WHAT THIS TASK INVOLVES:
Going down the listing below, print exactly each line from the one with "s.settings with valid" up to and including the one with "let s4 := (ledgerEntries", and skip the rest.

------------------------------------------------------------

/-- A domain is in demand (R381); the loader is active also in an exchange, whose staged banks it writes (R336). -/
def State.inDemand (s : State) (d : Nat) : Bool :=
  allStreams.any (fun p => s.usesDomain p d && (decide ((s.stream p).ctx.state = .running) || s.starting p)) ||
  (d == domSL && (allStreams.any (fun p => (s.stream p).jobs.any (·.open_)) || s.portsBusy || s.image.loader.isSome || !s.image.overlays.isEmpty ||
    s.image.exchange.any (fun e => !e.staged))) ||
  (d == domST && (allStreams.any (fun p => (s.stream p).setterOpen) || s.settings.reform.isSome)) ||
  (decide (d < domCS) && s.pool.churn.step.isSome) ||
  s.power.wake.contains d || decide (s.domReq d = 0 ∧ s.domCur d ≠ 0)

/-- The budget of a domain in µs: the smallest among the partitions whose streams use it (R382). -/
def State.domBudget (s : State) (d : Nat) : Option Nat :=
  (allStreams.filter (fun p => s.usesDomain p d)).foldl (fun b p =>
    let v := (s.power.budgets[p.toNat]'(by have := p.isLt; omega)).toNat
    some (match b with | none => v | some w => min v w)) none

/-- PM_DOM_REQ of a domain changes, which it does only while the two fields agree (R45) and never in Frozen (R393); entries to
Retain and Off and wakes from them make a record (R382), by the core that decides or by hardware (`agent`, R309). -/
def State.requestDomain (s : State) (agent d : Nat) (v : BitVec 2) : State :=
  let was := s.domReq d
  if was = v ∨ was ≠ s.domCur d ∨ s.unit.state = .frozen then s else
  let s1 : State := { s with power := { s.power with req := sparseSet 0 s.power.req d v } }
  if 2 ≤ v.toNat ∨ 2 ≤ was.toNat then s1.hwRecord (mkRec 0x000E 3 agent d v.toNat was.toNat 0) else s1

/-- A request of F1's, a privileged act: it waits until the log has room for its record (R304, R311). -/
def State.policyDomain (s : State) (d : Nat) (v : BitVec 2) : State :=
  if s.logRoom then s.requestDomain s.cores.f1.toNat d v
  else if s.domReq d = v ∨ s.domReq d ≠ s.domCur d then s else s.hold (.domain d v)

/-- A wake begins: On is requested now, or in the first cycle in which the fields agree (R383). -/
def State.wakeDomain (s : State) (d : Nat) : State :=
  if s.domReq d = 0 then s
  else if s.domReq d = s.domCur d ∧ s.unit.state ≠ .frozen then s.requestDomain 0xFF d 0
  else { s with power := { s.power with wake := insertNat s.power.wake d } }

def State.wakeDomains (s : State) (ds : List Nat) : State := ds.foldl State.wakeDomain s

/-- The Pool's banks serve DMA in every lane array: it is not Off (R378), and a tick has come since it was (R384). -/
def State.arraysServe (s : State) : Bool :=
  (List.range s.cfg.arrays).all (fun d => decide (s.domCur d ≠ 3 ∧ s.domReq d ≠ 3)) && s.power.onTick.all (fun t => decide (t < s.clock.ticks))

/-- Every domain that a stream uses shows On (R383). -/
def State.domainsOn (s : State) (p : StreamId) : Bool :=
  s.switchable.all (fun d => !s.usesDomain p d || decide (s.domCur d = 0))

/-- What hardware does with the domains at a tick (R380 to R383): in Armed and Running a domain in demand is woken, and one
out of demand is placed in Idle unless its budget is 0; the other states that run frames ask for On. -/
def State.powerTick (s : State) : State :=
  if s.unit.state = .armed ∨ s.unit.state = .running then
    s.switchable.foldl (fun s d =>
      if s.inDemand d then
        let s1 : State := { s with power := { s.power with idle := sparseSet 0 s.power.idle d 0 } }
        s1.wakeDomain d
      else
        let s1 : State := { s with power := { s.power with idle := sparseSet 0 s.power.idle d (sparseGet 0 s.power.idle d + 1) } }
        if s.domBudget d = some 0 then s1.wakeDomain d
        else if s.domReq d = 0 then s1.requestDomain 0xFF d 1 else s1) s
  else if framesRun s.unit.state ∨ s.unit.state = .recovery then s.wakeDomains s.switchable
  else if s.unit.state = .scrub then s.wakeDomain domSL
  else s

/-- Physical Pool bytes that lie in a lane array's banks (R22, R260). -/
def State.inArray (s : State) (d a : Nat) : Bool := a / 32 % s.cfg.banks / 64 == d

/-- A coded word of 8 bytes that a domain holds (R345, R379). -/
def State.wordIn (s : State) (d : Nat) (e : Store × Nat) : Bool :=
  match e.1 with
  | .pool => decide (d < domCS) && s.inArray d (8 * e.2)
  | .tiles => decide (d < domCS) && e.2 % 1024 / 64 == d
  | .settings => d == domST
  | .wells => d == domBA
  | .imageCopies => (d == domSL && decide (descWord 0 ≤ e.2 ∧ e.2 < poolRegionWord 0)) ||
      (d == domCS && decide (e.2 < descWord 0 ∨ seedWord 0 ≤ e.2))
  | _ => false

/-- The contents that a domain loses in Off. -/
def State.loseStores (s : State) (d : Nat) : State :=
  if d < domCS then
    { s with pool := { s.pool with bytes := s.pool.bytes.filter (fun c => !s.inArray d c.1), wbuf := [], marks := [] }
             tiles := s.tiles.filter (fun c => c.1 % 8192 / 512 != d), tileUse := [], tileMarks := [] }
  else if d = domST then { s with settings := { s.settings with bytes := [], valid := [], staged := [] } }
  else if d = domSK then { s with inflight := s.inflight.filter (fun a => match a.act with
      | .sepr _ _ _ _ _ => false | .skim _ _ _ _ _ _ => false | .output _ _ _ _ _ => false | _ => true) }
  else if d = domBA then { s with basin := { wells := [], ptr := [], touched := [], written := [], marks := [] } }
  else if d = domSL then
    { (s.mapStreams (fun _ x => { x with jobs := [] })) with
      image := { s.image with bank := { s.image.bank with descs := [], memRegions := [] } }
      ports := Vector.replicate 8 .idle
      inflight := s.inflight.filter (fun a => match a.act with | .land _ _ _ => false | _ => true) }
  else if d = domCS then { s with image := { s.image with bank := { s.image.bank with programs := [], fill := 0, landings := [], releases := [], seeds := [] } } }
  else s
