/-- The byte ranges of a sub-slot that the three steps read, and those that they write (R161). -/
def reformReads (n : Nat) (q1 q2 : Option Nat) : List (Nat × Nat) :=
  ((q1.map (fun _ => 2 * n - 1)).toList ++ q2.toList).map (fun t => (2 ^ n / 16 * t, 2 ^ n / 16))
def reformWrites (n : Nat) (q1 q2 : Option Nat) : List (Nat × Nat) :=
  (q1.toList ++ [2 * n - 1] ++ q2.toList).map (fun t => (2 ^ n / 16 * t, 2 ^ n / 16))

/-- One sub-slot of a cut re-formed in place, from the form of `q1` (R161): only the blocks copied are read (R346), and only those written
hold correct code after it (R345). -/
def State.reformSlot (s : State) (q1 : BitVec 5) (cut n : Nat) : State :=
  let at_ := slotPlace s.cfg cut n
  let l := s.cfg.laneBits - cut
  let q1' := localStage q1 cut
  let q2' := localStage s.settings.sxpos cut
  let s1 := s.readRanges .settings ((reformReads l q1' q2').map (fun r => (at_ + r.1, r.2)))
  let b := reformBytes l q1' q2' (readBytes s.settings.bytes at_ (usedBytes s.cfg cut))
  State.coverWords { s1 with settings := { s1.settings with bytes := writeBytes s1.settings.bytes at_ b } } .settings
    ((reformWrites l q1' q2').flatMap (fun r => lanesFrom (at_ + r.1) ((b.drop r.1).take r.2)))

/-- REFORM_COMPLETE: every valid sub-slot, and every staged one by the cut of its image, has the form of the SXPOS in force
(R103, R161, R336); the engine needs 2,048 c. -/
def execReformComplete (s : State) : Out :=
  match s.settings.reform with
  | none => .next s
  | some q1 =>
    if s.clock.offset < 2047 ∨ s.unit.state = .frozen ∨ s.unit.matrixOff then .next s else
    let s1 := s.settings.valid.foldl (fun s n => s.reformSlot q1 s.cut n) s
    let s2 := s.settings.staged.foldl (fun s n => s.reformSlot q1 s.image.staged.cut n) s1
    .next { s2 with settings := { s2.settings with reform := none } }

/-- Settings entries written in the form that the Store is in (R152, R161). -/
def State.putEntries (s : State) (cut : Nat) (es : List SettingEntry) : State :=
  es.foldl (fun s e =>
    let at_ := slotPlace s.cfg cut (e.slot * 16 + e.sub)
    let bs := reformBytes (s.cfg.laneBits - cut) none (localStage s.storeForm cut) e.bytes
    State.coverWords { s with settings := { s.settings with bytes := writeBytes s.settings.bytes at_ bs } } .settings (lanesFrom at_ bs)) s

/-! ## Initialisation -/

/-- An entry's value for a detector record, without its reserved bits (R17, R288). -/
def LedgerEntry.detector (e : LedgerEntry) : Nat :=
  e.value % 2 ^ 32 % detectorMask (e.offset % 16) + 2 ^ 32 * (e.value / 2 ^ 32 % detectorMask (e.offset % 16 + 4))

/-- A Ledger initial entry's bytes: in an endpoint record only bytes 0 to 3 of the record take the value (R318); reserved bits stay 0 (R17,
R285, R288). -/
def LedgerEntry.write (e : LedgerEntry) : Nat × List Byte :=
  if 0x20000 ≤ e.offset ∧ e.offset < 0x40000 then
    (e.offset, if e.offset % 32 = 0 then leBytes 4 (e.value % 2 ^ 13 + 2 ^ 16 * field e.value 16 5) else [])
  else (e.offset, leBytes 8 (if 0x14000 ≤ e.offset ∧ e.offset < 0x15000 then e.detector else e.value))

/-- Every store of R328, initialised from the active image, whose resident sections are read (R346); the clear engine has cleared the
Pool's banks (R275). Half 0 of a halved region and
the first copy of a persistent well are current then (DESIGN CHOICE, log entry 5). -/
def State.initialise (s0 : State) : State :=
  let m := s0.image.active.bytes
  let s := s0.readRanges .imageStores (imageReads m Section.resident)
  let es := settingEntries s.cfg m
  let s1 : State := { (s.keepEcc (fun e => match e.1 with | .ledger | .wells | .imageCopies => false | _ => true)) with
    image := { s.image with bank := imageBank m }
    settings := { s.settings with valid := [], staged := [] }
    pool := { Pool.zero with bytes := s.pool.bytes, churn := { Churn.idle with enable := s.pool.churn.enable, thresh := s.pool.churn.thresh } }
    ledger := { bytes := [], armed := [], lateArmed := [], portAt := none }
    basin := { wells := [], ptr := [], touched := [], written := [], marks := [] }
    tileUse := [], tileMarks := [], tilesWritten := [] }
  let s2 := s1.putEntries s1.cut es
  let s3 : State := { s2 with settings := { s2.settings with valid := es.foldl (fun l e => insertNat l (e.slot * 16 + e.sub)) [] } }
  let s4 := (ledgerEntries m).foldl (fun s e => s.ledgerSet e.write.1 e.write.2) s3
  s4.mapStreams (fun _ x => { Stream.idle with stat := x.stat, shown := x.shown, refused := x.refused, noEffect := x.noEffect,
                                               startLate := x.startLate, order := x.order, faultsDue := x.faultsDue })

------------------------------------------------------------

ANSWER BELOW:
    settings := { s.settings with valid := [], staged := [] }
    pool := { Pool.zero with bytes := s.pool.bytes, churn := { Churn.idle with enable := s.pool.churn.enable, thresh := s.pool.churn.thresh } }
    ledger := { bytes := [], armed := [], lateArmed := [], portAt := none }
    basin := { wells := [], ptr := [], touched := [], written := [], marks := [] }
    tileUse := [], tileMarks := [], tilesWritten := [] }
  let s2 := s1.putEntries s1.cut es
  let s3 : State := { s2 with settings := { s2.settings with valid := es.foldl (fun l e => insertNat l (e.slot * 16 + e.sub)) [] } }
  let s4 := (ledgerEntries m).foldl (fun s e => s.ledgerSet e.write.1 e.write.2) s3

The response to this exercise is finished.